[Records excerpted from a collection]

--------------------

-- ==== Sys2Proof/Laws/Bounds.lean ====
section
/-!
SUPPORT. Laws/Bounds.lean: every operation that writes a log of the tally unit or the snoop filter keeps their bounds (R411, R470, R471, R473),
one lemma each, `<operation>_fits`.
-/
set_option linter.unusedSimpArgs false
set_option linter.unusedVariables false
namespace Sys2Proof.Machine

theorem foldl_fits {β : Type} (f : State → β → State) (h : ∀ s x, LogsFit (logsOf s) → LogsFit (logsOf (f s x))) :
    ∀ (l : List β) (s : State), LogsFit (logsOf s) → LogsFit (logsOf (l.foldl f s))
  | [], _, hs => hs
  | x :: l, s, hs => by rw [List.foldl_cons]; exact foldl_fits f h l _ (h s x hs)
theorem receiveTow_fits (s : State) (typ : Nat) (m : Tow) (extra : State → Bool) (f : State → State)
    (hf : ∀ s, LogsFit (logsOf s) → LogsFit (logsOf (f s))) (hb : LogsFit (logsOf s)) : LogsFit (logsOf (receiveTow s typ m extra f)) := by
  unfold receiveTow
  (repeat' split) <;> first | exact hb | exact hf _ hb | simpa using hb
theorem hostWrite_fits (s : State) (r p : Nat) (f : State → State) (hf : ∀ s, LogsFit (logsOf s) → LogsFit (logsOf (f s))) (hb : LogsFit (logsOf s)) :
    LogsFit (logsOf (hostWrite s r p f)) := by
  unfold hostWrite
  (repeat' split) <;> first | exact hb | exact hf _ hb | simpa using hb
theorem mailbox_fits (s : State) (code : Nat) (r : Req) (f : State → List Byte → Option State)
    (hf : ∀ s p t, LogsFit (logsOf s) → f s p = some t → LogsFit (logsOf t)) (hb : LogsFit (logsOf s)) : LogsFit (logsOf (mailbox s code r f)) := by
  unfold mailbox
  simp only []
  split
  · exact hb
  · split
    · simpa using hb
    · split
      · simpa using hb
      · split
        · rename_i t h; exact hf _ _ _ hb h
        · simpa using hb
theorem startThread_fits (i : Instr) (body : Body) (h : Hdr) (s : State) (u : Issue)
    (hbody : ∀ h s u, LogsFit (logsOf s) → LogsFit (logsOf (body h s u).1)) (hb : LogsFit (logsOf s)) : LogsFit (logsOf (startThread i body h s u)) := by
  have h1 := hbody h (traceRec (takeToken s u.site h) u h 0) u (by simpa using hb)
  unfold startThread
  split <;> rename_i t he <;> (try rw [he] at h1) <;> first | (simpa using h1) | (simpa using hb)
theorem threadCmd_fits (i : Instr) (h : Hdr) (absent : Bool) (body : Body) (s : State)
    (hbody : ∀ h s u, LogsFit (logsOf s) → LogsFit (logsOf (body h s u).1)) (hb : LogsFit (logsOf s)) : LogsFit (logsOf (threadCmd i h absent body s)) := by
  unfold threadCmd
  split
  · rename_i t ht; rw [(fetchRow_logsOf i h absent s).1 _ ht]; exact hb
  · rename_i t u ht
    rw [← (fetchRow_logsOf i h absent s).2 _ ht] at hb
    (repeat' split) <;> first | (simpa using hb) | exact startThread_fits _ _ _ _ _ hbody hb
theorem startEngine_fits (p : Place) (body : Body) (h : Hdr) (s : State) (u : Issue)
    (hbody : ∀ h s u, LogsFit (logsOf s) → LogsFit (logsOf (body h s u).1)) (hb : LogsFit (logsOf s)) :
    ∀ t, startEngine p body h s u = some t → LogsFit (logsOf t) := by
  have h1 := hbody h (traceRec (takeToken s u.site h) u h 0) u (by simpa using hb)
  intro t ht
  unfold startEngine at ht
  split at ht <;> rename_i t he <;> (try rw [he] at h1) <;> cases ht <;> first | exact h1 | (simpa using h1)
theorem enterQueue_fits (i : Instr) (p : Place) (body : Body) (h : Hdr) (s : State) (u : Issue)
    (hbody : ∀ h s u, LogsFit (logsOf s) → LogsFit (logsOf (body h s u).1)) (hb : LogsFit (logsOf s)) : LogsFit (logsOf (enterQueue i p body h s u)) := by
  unfold enterQueue
  simp only []
  split
  · split
    · rename_i t ht
      simpa using startEngine_fits p body h s (actOn s u h) hbody hb t ht
    · simpa using hb
  · simpa using hb
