@[simp] theorem setRegWord_queues (s : State) (r p o : Nat) (w : Word) : (setRegWord s r p o w).queues = s.queues := rfl
@[simp] theorem setRegWord_cores (s : State) (r p o : Nat) (w : Word) : (setRegWord s r p o w).cores = s.cores := rfl
@[simp] theorem setRegWord_ctxs (s : State) (r p o : Nat) (w : Word) : (setRegWord s r p o w).ctxs = s.ctxs := rfl
@[simp] theorem setRegWord_store (s : State) (r p o : Nat) (w : Word) : (setRegWord s r p o w).store = s.store := rfl
@[simp] theorem setRegWord_head (s : State) (r p o : Nat) (w : Word) : (setRegWord s r p o w).head = s.head := rfl
@[simp] theorem setRegWord_tally (s : State) (r p o : Nat) (w : Word) : (setRegWord s r p o w).tally = s.tally := rfl
@[simp] theorem setRegWord_ports (s : State) (r p o : Nat) (w : Word) : (setRegWord s r p o w).ports = s.ports := rfl
@[simp] theorem setRegWord_step (s : State) (r p o : Nat) (w : Word) : (setRegWord s r p o w).step = s.step := rfl
@[simp] theorem setRegWord_withheld (s : State) (r p o : Nat) (w : Word) : (setRegWord s r p o w).withheld = s.withheld := rfl
@[simp] theorem setRegWord_risk (s : State) (r p o : Nat) (w : Word) : (setRegWord s r p o w).risk = s.risk := rfl
@[simp] theorem setRegWord_secure (s : State) (r p o : Nat) (w : Word) : (setRegWord s r p o w).secure = s.secure := rfl
@[simp] theorem setRegWord_pegs (s : State) (r p o : Nat) (w : Word) : (setRegWord s r p o w).pegs = s.pegs := rfl
@[simp] theorem setRegWord_pegCount (s : State) (r p o : Nat) (w : Word) : (setRegWord s r p o w).pegCount = s.pegCount := rfl
@[simp] theorem setRegWord_pegOrigin (s : State) (r p o : Nat) (w : Word) : (setRegWord s r p o w).pegOrigin = s.pegOrigin := rfl
@[simp] theorem setRegWord_mesh (s : State) (r p o : Nat) (w : Word) : (setRegWord s r p o w).mesh = s.mesh := rfl
@[simp] theorem setRegWord_power (s : State) (r p o : Nat) (w : Word) : (setRegWord s r p o w).power = s.power := rfl
@[simp] theorem setRegWord_hdm (s : State) (r p o : Nat) (w : Word) : (setRegWord s r p o w).hdm = s.hdm := rfl
@[simp] theorem setRegWord_mgmt (s : State) (r p o : Nat) (w : Word) : (setRegWord s r p o w).mgmt = s.mgmt := rfl
@[simp] theorem setRegWord_moves (s : State) (r p o : Nat) (w : Word) : (setRegWord s r p o w).moves = s.moves := rfl
@[simp] theorem setRegWord_outbox (s : State) (r p o : Nat) (w : Word) : (setRegWord s r p o w).outbox = s.outbox := rfl
@[simp] theorem setRegWord_now (s : State) (r p o : Nat) (w : Word) : (setRegWord s r p o w).now = s.now := rfl
@[simp] theorem setRegWord_fine (s : State) (r p o : Nat) (w : Word) : (setRegWord s r p o w).fine = s.fine := rfl
@[simp] theorem setRegWord_freeCount (s : State) (r p o : Nat) (w : Word) : (setRegWord s r p o w).freeCount = s.freeCount := rfl
@[simp] theorem setRegWord_pending (s : State) (r p o : Nat) (w : Word) : (setRegWord s r p o w).pending = s.pending := rfl

@[simp] theorem setShadowWord_queues (s : State) (r p o : Nat) (w : Word) : (setShadowWord s r p o w).queues = s.queues := rfl
@[simp] theorem setShadowWord_cores (s : State) (r p o : Nat) (w : Word) : (setShadowWord s r p o w).cores = s.cores := rfl
@[simp] theorem setShadowWord_ctxs (s : State) (r p o : Nat) (w : Word) : (setShadowWord s r p o w).ctxs = s.ctxs := rfl
@[simp] theorem setShadowWord_store (s : State) (r p o : Nat) (w : Word) : (setShadowWord s r p o w).store = s.store := rfl
@[simp] theorem setShadowWord_head (s : State) (r p o : Nat) (w : Word) : (setShadowWord s r p o w).head = s.head := rfl
@[simp] theorem setShadowWord_tally (s : State) (r p o : Nat) (w : Word) : (setShadowWord s r p o w).tally = s.tally := rfl
@[simp] theorem setShadowWord_ports (s : State) (r p o : Nat) (w : Word) : (setShadowWord s r p o w).ports = s.ports := rfl
@[simp] theorem setShadowWord_step (s : State) (r p o : Nat) (w : Word) : (setShadowWord s r p o w).step = s.step := rfl
@[simp] theorem setShadowWord_withheld (s : State) (r p o : Nat) (w : Word) : (setShadowWord s r p o w).withheld = s.withheld := rfl
@[simp] theorem setShadowWord_risk (s : State) (r p o : Nat) (w : Word) : (setShadowWord s r p o w).risk = s.risk := rfl
@[simp] theorem setShadowWord_secure (s : State) (r p o : Nat) (w : Word) : (setShadowWord s r p o w).secure = s.secure := rfl
@[simp] theorem setShadowWord_pegs (s : State) (r p o : Nat) (w : Word) : (setShadowWord s r p o w).pegs = s.pegs := rfl
@[simp] theorem setShadowWord_pegCount (s : State) (r p o : Nat) (w : Word) : (setShadowWord s r p o w).pegCount = s.pegCount := rfl
@[simp] theorem setShadowWord_pegOrigin (s : State) (r p o : Nat) (w : Word) : (setShadowWord s r p o w).pegOrigin = s.pegOrigin := rfl
@[simp] theorem setShadowWord_mesh (s : State) (r p o : Nat) (w : Word) : (setShadowWord s r p o w).mesh = s.mesh := rfl
@[simp] theorem setShadowWord_power (s : State) (r p o : Nat) (w : Word) : (setShadowWord s r p o w).power = s.power := rfl
@[simp] theorem setShadowWord_hdm (s : State) (r p o : Nat) (w : Word) : (setShadowWord s r p o w).hdm = s.hdm := rfl
@[simp] theorem setShadowWord_mgmt (s : State) (r p o : Nat) (w : Word) : (setShadowWord s r p o w).mgmt = s.mgmt := rfl
@[simp] theorem setShadowWord_moves (s : State) (r p o : Nat) (w : Word) : (setShadowWord s r p o w).moves = s.moves := rfl
@[simp] theorem setShadowWord_outbox (s : State) (r p o : Nat) (w : Word) : (setShadowWord s r p o w).outbox = s.outbox := rfl
@[simp] theorem setShadowWord_now (s : State) (r p o : Nat) (w : Word) : (setShadowWord s r p o w).now = s.now := rfl
@[simp] theorem setShadowWord_fine (s : State) (r p o : Nat) (w : Word) : (setShadowWord s r p o w).fine = s.fine := rfl
@[simp] theorem setShadowWord_freeCount (s : State) (r p o : Nat) (w : Word) : (setShadowWord s r p o w).freeCount = s.freeCount := rfl
@[simp] theorem setShadowWord_pending (s : State) (r p o : Nat) (w : Word) : (setShadowWord s r p o w).pending = s.pending := rfl

@[simp] theorem setFld_queues (s : State) (r p : Nat) (f : Fld) (v : Nat) : (setFld s r p f v).queues = s.queues := rfl
@[simp] theorem setFld_cores (s : State) (r p : Nat) (f : Fld) (v : Nat) : (setFld s r p f v).cores = s.cores := rfl
@[simp] theorem setFld_ctxs (s : State) (r p : Nat) (f : Fld) (v : Nat) : (setFld s r p f v).ctxs = s.ctxs := rfl
@[simp] theorem setFld_store (s : State) (r p : Nat) (f : Fld) (v : Nat) : (setFld s r p f v).store = s.store := rfl
@[simp] theorem setFld_head (s : State) (r p : Nat) (f : Fld) (v : Nat) : (setFld s r p f v).head = s.head := rfl
@[simp] theorem setFld_tally (s : State) (r p : Nat) (f : Fld) (v : Nat) : (setFld s r p f v).tally = s.tally := rfl
@[simp] theorem setFld_ports (s : State) (r p : Nat) (f : Fld) (v : Nat) : (setFld s r p f v).ports = s.ports := rfl
@[simp] theorem setFld_step (s : State) (r p : Nat) (f : Fld) (v : Nat) : (setFld s r p f v).step = s.step := rfl
@[simp] theorem setFld_withheld (s : State) (r p : Nat) (f : Fld) (v : Nat) : (setFld s r p f v).withheld = s.withheld := rfl
@[simp] theorem setFld_risk (s : State) (r p : Nat) (f : Fld) (v : Nat) : (setFld s r p f v).risk = s.risk := rfl
@[simp] theorem setFld_secure (s : State) (r p : Nat) (f : Fld) (v : Nat) : (setFld s r p f v).secure = s.secure := rfl
@[simp] theorem setFld_pegs (s : State) (r p : Nat) (f : Fld) (v : Nat) : (setFld s r p f v).pegs = s.pegs := rfl
@[simp] theorem setFld_pegCount (s : State) (r p : Nat) (f : Fld) (v : Nat) : (setFld s r p f v).pegCount = s.pegCount := rfl
@[simp] theorem setFld_pegOrigin (s : State) (r p : Nat) (f : Fld) (v : Nat) : (setFld s r p f v).pegOrigin = s.pegOrigin := rfl
@[simp] theorem setFld_mesh (s : State) (r p : Nat) (f : Fld) (v : Nat) : (setFld s r p f v).mesh = s.mesh := rfl
@[simp] theorem setFld_power (s : State) (r p : Nat) (f : Fld) (v : Nat) : (setFld s r p f v).power = s.power := rfl
@[simp] theorem setFld_hdm (s : State) (r p : Nat) (f : Fld) (v : Nat) : (setFld s r p f v).hdm = s.hdm := rfl
@[simp] theorem setFld_mgmt (s : State) (r p : Nat) (f : Fld) (v : Nat) : (setFld s r p f v).mgmt = s.mgmt := rfl
@[simp] theorem setFld_moves (s : State) (r p : Nat) (f : Fld) (v : Nat) : (setFld s r p f v).moves = s.moves := rfl
@[simp] theorem setFld_outbox (s : State) (r p : Nat) (f : Fld) (v : Nat) : (setFld s r p f v).outbox = s.outbox := rfl
@[simp] theorem setFld_now (s : State) (r p : Nat) (f : Fld) (v : Nat) : (setFld s r p f v).now = s.now := rfl
@[simp] theorem setFld_fine (s : State) (r p : Nat) (f : Fld) (v : Nat) : (setFld s r p f v).fine = s.fine := rfl
@[simp] theorem setFld_freeCount (s : State) (r p : Nat) (f : Fld) (v : Nat) : (setFld s r p f v).freeCount = s.freeCount := rfl
@[simp] theorem setFld_pending (s : State) (r p : Nat) (f : Fld) (v : Nat) : (setFld s r p f v).pending = s.pending := rfl
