theorem witness_DescriptorsLoadAndRetire :
    (engineRuns (ring imaged (.descLoad (he 3) 3 4095)) u (he 3) (.descLoad (he 3) 3 4095) (.stream 3) 3 = true ∧ (descAt imaged u.site 3).state ≤ 1 ∧ (descAt imaged u.site 3).flight = [] ∧ (descAt imaged u.site 3).running = none ∧ spServed imaged u.site 1 = true ∧ (4095 : Nat) < spRows imaged u.ctx ∧
      rowsStained imaged u.site (spBase imaged u.ctx + 4095) 128 = false ∧
      descOk (parseDesc (memBytes imaged.store.scratch (rowKey u.site (spBase imaged u.ctx + 4095)) 128)) = true) ∧
    (∀ k ∈ [1, 2], engineRuns (ring (withDesc base k 0 (rowImage 0 4) []) (.retire (he 3) 3)) u (he 3) (.retire (he 3) 3) (.stream 3) 3 = true ∧
      (descAt (withDesc base k 0 (rowImage 0 4) []) u.site 3).state = k ∧ (descAt (withDesc base k 0 (rowImage 0 4) []) u.site 3).running = none) := by decide +kernel
theorem witness_AdmissionsDecide :
    let far := fun (s : State) (d : DescImage) => (List.range (unitTotal d)).findSome? (fun n => (unitPieces d n).findSome? (fun p => farFault s u d (farOf d n + (p.1 : Int)) p.2.2))
    let d := rowImage 1 4
    let s := ring (withDesc base 1 0 d []) (.admitStream (he 3) 3 7)
    let tight : DescImage := { d with rate := 0xFFFFFFFF }
    engineRuns s u (he 3) (.admitStream (he 3) 3 7) (.stream 3) 3 = true ∧ (descAt s u.site 3).state = 1 ∧ d.kind = 1 ∧ peerFault s u d = none ∧ far s d = none ∧
      tight.kind = 1 ∧ far (withDesc base 1 0 tight []) tight = none ∧ admitWord (withDesc base 1 0 tight []) u 3 tight ≠ 0 := by decide +kernel
theorem witness_AdmissionsPass : let d := { rowImage 1 4 with bufCount := 4 }
    let s := ring (withDesc base 1 0 d []) (.admitStream (he 3) 3 7)
    engineRuns s u (he 3) (.admitStream (he 3) 3 7) (.stream 3) 3 = true ∧ (descAt s u.site 3).image = some d ∧ (descAt s u.site 3).state = 1 ∧ peerFault s u d = none ∧
      admitWord s u 3 d = 0 := by decide +kernel
theorem witness_UnitsStart :
    let d := rowImage 0 4
    (∀ n ∈ [0, 3], let s := ring (withDesc base 1 n d []) (.nextUnit (he 3) 3)
      engineRuns s u (he 3) (.nextUnit (he 3) 3) (.stream 3) 3 = true ∧ (descAt s u.site 3).running = none ∧ n < unitTotal d ∧ peerFault s u d = none ∧ unitComesIn s u d n = true) ∧
    (∀ n ∈ [0, 3], let s := ring (withDesc base 1 n d []) (.run (he 3) 3)
      engineRuns s u (he 3) (.run (he 3) 3) (.stream 3) 3 = true ∧ (descAt s u.site 3).running = none ∧ 0 < unitTotal d - n ∧ peerFault s u d = none ∧
        ((List.range (unitTotal d - n)).all (fun i => unitComesIn s u d (n + i))) = true) := by decide +kernel
theorem witness_UnitsComplete :
    let s := withDesc base 2 1 (rowImage 1 4) [(0, he 3, true, 0)]
    let x := descAt s 0 3
    x.flight = [(0, he 3, true, 0)] ∧ x.running = none ∧ x.state ≠ 3 ∧ x.revoked = false ∧ (x.image.map (·.kind)) = some 1 ∧ (issueBase s (he 3).queue.toNat).isSome = true ∧
      (ctxAt s x.ctx).map (·.ending) = some none ∧
      (descAt (withDesc base 2 1 (rowImage 1 4) [(0, he 3, true, 1)]) 0 3).flight = [(0, he 3, true, 1)] := by decide +kernel
def go : GradOps := { port := 0, transpose := false, source := 0x20000003, tensorId := 1, tileIndex := 0 }
theorem witness_GradientsEnterTheTree :
    engineRuns (ring base (.gradEmit (he 3) go)) u (he 3) (.gradEmit (he 3) go) (.stream 0) 3 = true ∧ portPresent base go.port.toNat = true ∧ commitState base ≠ 5 ∧ loadedOf base u.ctx = some prog ∧
      tileOf prog go.tensorId.toNat go.tileIndex.toNat = some (0, param) ∧ specKind go.source = 2 ∧ tilePort base 0 = go.port.toNat ∧ packetHeld base u.site 72 = false ∧ dropAt base u.site 72 = none := by decide +kernel

/-! Waits and signals -/

def hw : Hdr := { h with waitTok := 4, waitCnt := 1 }
/-- Thread 0 holds a WAIT whose token has come. -/
def waiting (n : BitVec 16) : State :=
  modCore (withThread (fun th => { th with waits := .token, held := some (.wait hw) })) 0 (fun c => { c with tokens := [(4, n)] })
def setup : SetupOps := { slot := 0, mode := 1, target := 0, owner := 0, hasInit := false, headroom := 0, initExp := 0, reserved := false }
theorem witness_WaitsAreMet :
    (issueBase (waiting 1) 1 = some u ∧ threadHead (waiting 1) 0 0 = some (.wait hw, 1) ∧ hw.fence = false ∧ served (waiting 1) 0 (.thread 0) hw = true ∧
      reachUp (waiting 1) 0 = true ∧ (waiting 1).step.votes = []) ∧
    (let i := Instr.vectorSlotSetup { he 2 with waitTok := 4, waitCnt := 1 } setup
     let s := modCore base 0 (fun c => { c with tokens := [(4, 1)], held := [(.vector, i)] })
     issueBase s 1 = some u ∧ placeHead (coreAt s 0) .vector = some (i, 0) ∧ served s 0 .vector { he 2 with waitTok := 4, waitCnt := 1 } = true ∧ s.step.votes = []) := by
  decide +kernel
theorem witness_SignalsAreGiven :
    (let s := modCore base 0 (fun c => { c with started := [(.matrix, he 1)] })
     reachUp s 0 = true ∧ (coreAt s 0).started.findIdx? (fun y => y.1 = .matrix) = some 0 ∧ (coreAt s 0).started[0]? = some (.matrix, he 1) ∧
       issueBase s (he 1).queue.toNat = some u ∧ (ctxAt s u.ctx).map (·.ending) = some none) ∧
    (let x : Signal := { src := 1, dst := 0, ctx := 0, token := 255, count := 255, queue := 1, mark := 0 }
     let s := { base with mesh := { base.mesh with signals := [x] } }
     s.mesh.signals.find? (fun y => y.src = (1#7).toNat && y.dst = (0#7).toNat && y.ctx = (0#6).toNat) = some x ∧ siteOf s 0 = some 0 ∧ (ctxAt s 0).isSome = true ∧ routeEnd s 0 160 ((siteOf s 1).getD 76) = .arrives) := by
  decide +kernel
/-- A NEXT at the head of the stream queue whose page is offline. -/
def offlined : State :=
  let d := withDesc { base with ctxs := [(0, { ctx with pt := [(1, { pte 16 with state := 3 }), (2, pte 17), (3, pte 18), (4, pte 19)] })] } 1 0 (rowImage 0 4) []
  setRegWord (modCore d 0 (fun c => { c with held := [(.stream 3, .nextUnit (he 3) 3)] })) 0 0x11 0x040 1
theorem witness_WaitLimitsStopQueues :
    (let s := setRegWord (waiting 0) 0 0x11 0x044 1
     reachUp s 0 = true ∧ limited s 0 = true ∧ queueAt s u.q = some queue ∧ queue.state ≠ 3 ∧ queue.stopping = none ∧ timedWait s 0 (.thread 0) = some (hw, u)) ∧
    (limited offlined 0 = true ∧ queueAt offlined u.q = some queue ∧ offlineAt offlined 0 (.stream 3) = some (he 3, u)) := by decide +kernel

/-! ### Routines -/

/-- Thread 0 with scalar registers. -/
def args (s : State) (rs : List (Nat × Dword)) : State := modThread s 0 0 (fun th => { th with regs := rs })
def okCheck {α : Type} (x : Except (Nat × Nat) α) : Bool := match x with | .ok _ => true | .error _ => false
def errCheck {α : Type} (x : Except (Nat × Nat) α) : Option (Nat × Nat) := match x with | .ok _ => none | .error e => some e

theorem witness_RoutinesCheckArguments :
    (presents (args base [(0, 4)]) (.tileProduct h) h = true ∧ 4 ≤ argOf (args base [(0, 4)]) u 0) ∧
    (let s := ring (args (tiles 1) [(0, 1), (1, 4)]) (.tileProduct h); threadRuns s u h = true ∧ atRingHead s u (.tileProduct h) = true ∧ argOf s u 0 < 4 ∧ errCheck (tileProductCheck (begun s u h) u) = some (0x0100, 1)) ∧
    (let s := ring (args (tiles 1) [(0, 1), (1, 3)]) (.tileProduct h); threadRuns s u h = true ∧ atRingHead s u (.tileProduct h) = true ∧ okCheck (tileProductCheck (begun s u h) u) = true ∧ bitOf (argOf s u 0) 0 = true) ∧
    (ownThread (args base [(0, 4)]) u).rets.length < 8 ∧ (Instr.tileProduct h, tileProductCheck) ∈ localRoutines h := by
  refine ⟨by decide +kernel, by decide +kernel, by decide +kernel, by decide +kernel, by simp [localRoutines]⟩
def isDone (r : Ran) : Bool := match r with | .done => true | _ => false
/-- A plan's engines idle, its lock free where it takes it, and its inner commands running to their end. -/
def planRuns (s : State) (c : Check) : Bool :=
  match c with
  | .ok p => !enginesWait (coreAt s u.site) (p.inner.map (·.1)) && (!p.locks || lockFree (begun s u h) u) &&
      isDone (runInner (tracedHdr s u h) u p.inner (if p.locks then takeLock (begun s u h) u else begun s u h)).2
  | .error _ => false
def reduceOk (s : State) : Bool :=
  match layoutReduceCheck s u with
  | .ok (a, d, op, rows) => decide (specKind d = 2 ∧ rows = 1 ∧ op = 2) && !sourceStained s u (vecOps d a 0 1 0 0 rows 0) rows a
  | .error _ => false
theorem witness_LocalRoutinesRun :
    let s := ring (args (tiles 1) [(0, 2), (1, 3)]) (.tileProduct h)
    threadRuns s u h = true ∧ (ownThread s u).rets.length < 8 ∧ argOf s u 0 < 4 ∧ bitOf (argOf s u 0) 0 = false ∧ atRingHead s u (.tileProduct h) = true ∧
      planRuns s (tileProductCheck (begun s u h) u) = true := by decide +kernel
theorem witness_InformationRoutines :
    presents base (.libInfo h) h = true ∧ (ownThread base u).rets.length < 8 ∧ argOf base u 0 < 4 ∧ bitOf (argOf base u 0) 0 = false ∧
    (∀ n ∈ [0, 127], let s := args base [(1, BitVec.ofNat 64 n)]; presents s (.selfCheck h [6] 7) h = true ∧ argOf s u 1 < 128 ∧ contextBusy s u = false) ∧
    ([6].filter (fun a => decide (a < 7) && (decide (argOf (args base [(1, 64)]) u 1 = 0) || bitOf (argOf (args base [(1, 64)]) u 1) a)) = [6]) := by decide +kernel
theorem witness_SparseRoutineRuns :
    let s := ring (args sparse [(2, 4), (3, 3)]) (.sparseProductRoutine h)
    let b := begun s u h
    let o := sparseRoutineOps b u
    let m := metaOf (readMeta b u 0 4 1)
    let d := (sparseHead m).span / denseWidth o.product.wFormat
    let inner : SparseOps := { o with product := { o.product with xReg := if d = 1 then 1 else 0 } }
    threadRuns s u h = true ∧ argOf s u 1 < spRows b u.ctx ∧ argOf s u 2 = 4 ∧ argOf s u 3 = 3 ∧ argOf s u 4 = 0 ∧ o.product.wFormat = 1 ∧
      isOk (readMeta b u (argOf s u 1) (argOf s u 2) o.product.wFormat) = true ∧ metaCheck 4 1 m = none ∧ d = 1 ∧ o.product.wTranspose = false ∧ o.product.xFromSp = false ∧
      pairGroup o.product.wFormat ≠ 0 ∧ pairOk o.product.wFormat o.product.xFormat = true ∧ o.product.xTranspose = false ∧
      spServed s u.site 0 = true ∧ enginesWait (coreAt s u.site) [4] = false ∧ atRingHead s u (.sparseProductRoutine h) = true ∧
      isDone (runInner (tracedHdr s u h) u [(4, sparseProductBody inner)] (checkTraced b u h)).2 = true := by decide +kernel
theorem witness_CollectiveRoutinesEnd :
    (let s := ring (args base [(1, 0x20000001), (2, 0x20000000), (3, 2), (4, 1)]) (.layoutReduce h)
     threadRuns s u h = true ∧ (ownThread s u).rets.length < 8 ∧ loneCore s u = true ∧ bitOf (argOf s u 0) 0 = false ∧ atRingHead s u (.layoutReduce h) = true ∧ holdSet s u.site = false ∧ toRoot s u.site = .arrives ∧ spServed s u.site 3 = true ∧ reduceOk s = true) ∧
    (presents wide (.attnGlobalBwd h) h = true ∧ layoutWidth wide u.ctx ≠ 1 ∧ wide.mesh.arrivals = [] ∧ lockFree (begun wide u h) u = true) ∧
    (loneCore base u = true ∧ errCheck (attnCheck false false (begun base u h) u) = some (0x0100, 1) ∧ errCheck (layoutReduceCheck base u) = some (0x0100, 1)) := by
  decide +kernel
/-! ### Registers -/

--------------------

## Exercise goal
Each line above that holds the string "first" should be copied and shown.

## Answer box
  (repeat' split) <;> first | exact hb | exact hf _ hb | simpa using hb
  (repeat' split) <;> first | exact hb | exact hf _ hb | simpa using hb
  split <;> rename_i t he <;> (try rw [he] at h1) <;> first | (simpa using h1) | (simpa using hb)
    (repeat' split) <;> first | (simpa using hb) | exact startThread_fits _ _ _ _ _ hbody hb
  split at ht <;> rename_i t he <;> (try rw [he] at h1) <;> cases ht <;> first | exact h1 | (simpa using h1)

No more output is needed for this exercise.